Our best advice is to go into the settings of any app you regularly use and turn off any AI features; if that’s not possible, it may be time to find a new app.
I didn’t use an LLM, the problem is that my work was used to train LLMs so they are writing in my voice.
If you have books in print or have writing on the internet, your work probably was stolen to train LLMs. But then the LLMs are post-trained to have a very narrow range of specific voices of their own, and those specific robot voices are the ones we are not interested in publishing—and that detection apps are designed to look for.

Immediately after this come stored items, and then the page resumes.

-- ==== Sys2Proof/Laws/State.lean ====
section
/-! SUPPORT. One lemma for each field and each named update of the state: what it leaves alone and what it writes. -/

namespace Sys2Proof.Machine

/-! ### `emit` -/

@[simp] theorem emit_phase (e : Event) (s : State) : (emit e s).phase = s.phase := rfl
@[simp] theorem emit_pos (e : Event) (s : State) : (emit e s).pos = s.pos := rfl
@[simp] theorem emit_resets (e : Event) (s : State) : (emit e s).resets = s.resets := rfl
@[simp] theorem emit_segId (e : Event) (s : State) : (emit e s).segId = s.segId := rfl
@[simp] theorem emit_invalidSegCount (e : Event) (s : State) : (emit e s).invalidSegCount = s.invalidSegCount := rfl
@[simp] theorem emit_rangeMin (e : Event) (s : State) : (emit e s).rangeMin = s.rangeMin := rfl
@[simp] theorem emit_rangeMax (e : Event) (s : State) : (emit e s).rangeMax = s.rangeMax := rfl
@[simp] theorem emit_diff (e : Event) (s : State) : (emit e s).diff = s.diff := rfl
@[simp] theorem emit_busOpen (e : Event) (s : State) : (emit e s).busOpen = s.busOpen := rfl
@[simp] theorem emit_netDegraded (e : Event) (s : State) : (emit e s).netDegraded = s.netDegraded := rfl
@[simp] theorem emit_rangeDegenerate (e : Event) (s : State) : (emit e s).rangeDegenerate = s.rangeDegenerate := rfl
@[simp] theorem emit_cfgVariant (e : Event) (s : State) : (emit e s).cfgVariant = s.cfgVariant := rfl
@[simp] theorem emit_cfgPalette (e : Event) (s : State) : (emit e s).cfgPalette = s.cfgPalette := rfl
@[simp] theorem emit_cfgAuto (e : Event) (s : State) : (emit e s).cfgAuto = s.cfgAuto := rfl
@[simp] theorem emit_cfgMin (e : Event) (s : State) : (emit e s).cfgMin = s.cfgMin := rfl
@[simp] theorem emit_cfgMax (e : Event) (s : State) : (emit e s).cfgMax = s.cfgMax := rfl
@[simp] theorem emit_cfgBusClock (e : Event) (s : State) : (emit e s).cfgBusClock = s.cfgBusClock := rfl
@[simp] theorem emit_cfgLogLevel (e : Event) (s : State) : (emit e s).cfgLogLevel = s.cfgLogLevel := rfl
@[simp] theorem emit_pktbuf (e : Event) (s : State) : (emit e s).pktbuf = s.pktbuf := rfl
@[simp] theorem emit_shelf (e : Event) (s : State) : (emit e s).shelf = s.shelf := rfl
@[simp] theorem emit_grid (e : Event) (s : State) : (emit e s).grid = s.grid := rfl
@[simp] theorem emit_preview (e : Event) (s : State) : (emit e s).preview = s.preview := rfl
@[simp] theorem emit_params (e : Event) (s : State) : (emit e s).params = s.params := rfl
@[simp] theorem emit_busIn (e : Event) (s : State) : (emit e s).busIn = s.busIn := rfl
@[simp] theorem emit_pollIn (e : Event) (s : State) : (emit e s).pollIn = s.pollIn := rfl
@[simp] theorem emit_hostIn (e : Event) (s : State) : (emit e s).hostIn = s.hostIn := rfl
@[simp] theorem emit_trace (e : Event) (s : State) : (emit e s).trace = s.trace ++ [e] := rfl
@[simp] theorem emit_causes (e : Event) (s : State) : (emit e s).causes = s.causes := rfl
@[simp] theorem emit_calls (e : Event) (s : State) : (emit e s).calls = s.calls := rfl
@[simp] theorem emit_replies (e : Event) (s : State) : (emit e s).replies = s.replies := rfl

/-! ### `raiseCause` -/

@[simp] theorem raiseCause_phase (c : Cause) (s : State) : (raiseCause c s).phase = s.phase := rfl
@[simp] theorem raiseCause_pos (c : Cause) (s : State) : (raiseCause c s).pos = s.pos := rfl
@[simp] theorem raiseCause_resets (c : Cause) (s : State) : (raiseCause c s).resets = s.resets := rfl
@[simp] theorem raiseCause_segId (c : Cause) (s : State) : (raiseCause c s).segId = s.segId := rfl
@[simp] theorem raiseCause_invalidSegCount (c : Cause) (s : State) : (raiseCause c s).invalidSegCount = s.invalidSegCount := rfl
@[simp] theorem raiseCause_rangeMin (c : Cause) (s : State) : (raiseCause c s).rangeMin = s.rangeMin := rfl
@[simp] theorem raiseCause_rangeMax (c : Cause) (s : State) : (raiseCause c s).rangeMax = s.rangeMax := rfl
@[simp] theorem raiseCause_diff (c : Cause) (s : State) : (raiseCause c s).diff = s.diff := rfl
@[simp] theorem raiseCause_busOpen (c : Cause) (s : State) : (raiseCause c s).busOpen = s.busOpen := rfl
@[simp] theorem raiseCause_netDegraded (c : Cause) (s : State) : (raiseCause c s).netDegraded = s.netDegraded := rfl
@[simp] theorem raiseCause_rangeDegenerate (c : Cause) (s : State) : (raiseCause c s).rangeDegenerate = s.rangeDegenerate := rfl
@[simp] theorem raiseCause_cfgVariant (c : Cause) (s : State) : (raiseCause c s).cfgVariant = s.cfgVariant := rfl
@[simp] theorem raiseCause_cfgPalette (c : Cause) (s : State) : (raiseCause c s).cfgPalette = s.cfgPalette := rfl
@[simp] theorem raiseCause_cfgAuto (c : Cause) (s : State) : (raiseCause c s).cfgAuto = s.cfgAuto := rfl
@[simp] theorem raiseCause_cfgMin (c : Cause) (s : State) : (raiseCause c s).cfgMin = s.cfgMin := rfl
@[simp] theorem raiseCause_cfgMax (c : Cause) (s : State) : (raiseCause c s).cfgMax = s.cfgMax := rfl
@[simp] theorem raiseCause_cfgBusClock (c : Cause) (s : State) : (raiseCause c s).cfgBusClock = s.cfgBusClock := rfl
@[simp] theorem raiseCause_cfgLogLevel (c : Cause) (s : State) : (raiseCause c s).cfgLogLevel = s.cfgLogLevel := rfl
@[simp] theorem raiseCause_pktbuf (c : Cause) (s : State) : (raiseCause c s).pktbuf = s.pktbuf := rfl
@[simp] theorem raiseCause_shelf (c : Cause) (s : State) : (raiseCause c s).shelf = s.shelf := rfl
@[simp] theorem raiseCause_grid (c : Cause) (s : State) : (raiseCause c s).grid = s.grid := rfl
@[simp] theorem raiseCause_preview (c : Cause) (s : State) : (raiseCause c s).preview = s.preview := rfl
@[simp] theorem raiseCause_params (c : Cause) (s : State) : (raiseCause c s).params = s.params := rfl
@[simp] theorem raiseCause_busIn (c : Cause) (s : State) : (raiseCause c s).busIn = s.busIn := rfl
@[simp] theorem raiseCause_pollIn (c : Cause) (s : State) : (raiseCause c s).pollIn = s.pollIn := rfl
@[simp] theorem raiseCause_hostIn (c : Cause) (s : State) : (raiseCause c s).hostIn = s.hostIn := rfl
@[simp] theorem raiseCause_trace (c : Cause) (s : State) : (raiseCause c s).trace = s.trace := rfl
@[simp] theorem raiseCause_causes (c : Cause) (s : State) : (raiseCause c s).causes = s.causes ++ [c] := rfl
@[simp] theorem raiseCause_calls (c : Cause) (s : State) : (raiseCause c s).calls = s.calls := rfl
@[simp] theorem raiseCause_replies (c : Cause) (s : State) : (raiseCause c s).replies = s.replies := rfl

/-! ### `logCall` -/

@[simp] theorem logCall_phase (c : Call) (s : State) : (logCall c s).phase = s.phase := rfl
@[simp] theorem logCall_pos (c : Call) (s : State) : (logCall c s).pos = s.pos := rfl
@[simp] theorem logCall_resets (c : Call) (s : State) : (logCall c s).resets = s.resets := rfl
@[simp] theorem logCall_segId (c : Call) (s : State) : (logCall c s).segId = s.segId := rfl
@[simp] theorem logCall_invalidSegCount (c : Call) (s : State) : (logCall c s).invalidSegCount = s.invalidSegCount := rfl
@[simp] theorem logCall_rangeMin (c : Call) (s : State) : (logCall c s).rangeMin = s.rangeMin := rfl
@[simp] theorem logCall_rangeMax (c : Call) (s : State) : (logCall c s).rangeMax = s.rangeMax := rfl
@[simp] theorem logCall_diff (c : Call) (s : State) : (logCall c s).diff = s.diff := rfl
@[simp] theorem logCall_busOpen (c : Call) (s : State) : (logCall c s).busOpen = s.busOpen := rfl
@[simp] theorem logCall_netDegraded (c : Call) (s : State) : (logCall c s).netDegraded = s.netDegraded := rfl
@[simp] theorem logCall_rangeDegenerate (c : Call) (s : State) : (logCall c s).rangeDegenerate = s.rangeDegenerate := rfl
@[simp] theorem logCall_cfgVariant (c : Call) (s : State) : (logCall c s).cfgVariant = s.cfgVariant := rfl
@[simp] theorem logCall_cfgPalette (c : Call) (s : State) : (logCall c s).cfgPalette = s.cfgPalette := rfl
@[simp] theorem logCall_cfgAuto (c : Call) (s : State) : (logCall c s).cfgAuto = s.cfgAuto := rfl
@[simp] theorem logCall_cfgMin (c : Call) (s : State) : (logCall c s).cfgMin = s.cfgMin := rfl
@[simp] theorem logCall_cfgMax (c : Call) (s : State) : (logCall c s).cfgMax = s.cfgMax := rfl
@[simp] theorem logCall_cfgBusClock (c : Call) (s : State) : (logCall c s).cfgBusClock = s.cfgBusClock := rfl
@[simp] theorem logCall_cfgLogLevel (c : Call) (s : State) : (logCall c s).cfgLogLevel = s.cfgLogLevel := rfl
@[simp] theorem logCall_pktbuf (c : Call) (s : State) : (logCall c s).pktbuf = s.pktbuf := rfl
@[simp] theorem logCall_shelf (c : Call) (s : State) : (logCall c s).shelf = s.shelf := rfl
@[simp] theorem logCall_grid (c : Call) (s : State) : (logCall c s).grid = s.grid := rfl
@[simp] theorem logCall_preview (c : Call) (s : State) : (logCall c s).preview = s.preview := rfl
@[simp] theorem logCall_params (c : Call) (s : State) : (logCall c s).params = s.params := rfl
@[simp] theorem logCall_busIn (c : Call) (s : State) : (logCall c s).busIn = s.busIn := rfl
@[simp] theorem logCall_pollIn (c : Call) (s : State) : (logCall c s).pollIn = s.pollIn := rfl
@[simp] theorem logCall_hostIn (c : Call) (s : State) : (logCall c s).hostIn = s.hostIn := rfl
@[simp] theorem logCall_trace (c : Call) (s : State) : (logCall c s).trace = s.trace := rfl
@[simp] theorem logCall_causes (c : Call) (s : State) : (logCall c s).causes = s.causes := rfl
@[simp] theorem logCall_calls (c : Call) (s : State) : (logCall c s).calls = s.calls ++ [c] := rfl
@[simp] theorem logCall_replies (c : Call) (s : State) : (logCall c s).replies = s.replies := rfl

It’s just because I use em-dashes / I use specific words that AI also likes to use
Send us a version of your manuscript without these elements and we can take another look.
That is my unique voice
Friend, we know you can do better.

For perspective: Only a very small percentage of the creative work that comes across our desks tests positive for AI, though the workload that has resulted for us from it has been massive. We’ve been on a journey this year, spending many more hours than we want to learning about AI, how people use it, and how people think and talk about it. We like to learn, but good grief, y’all. There are some giant companies pouring HUGE amounts of money into trying to convince us that AI is the new normal. It’s not and we don’t believe it will be. We appreciate you reading something that empowers you to think critically against that narrative.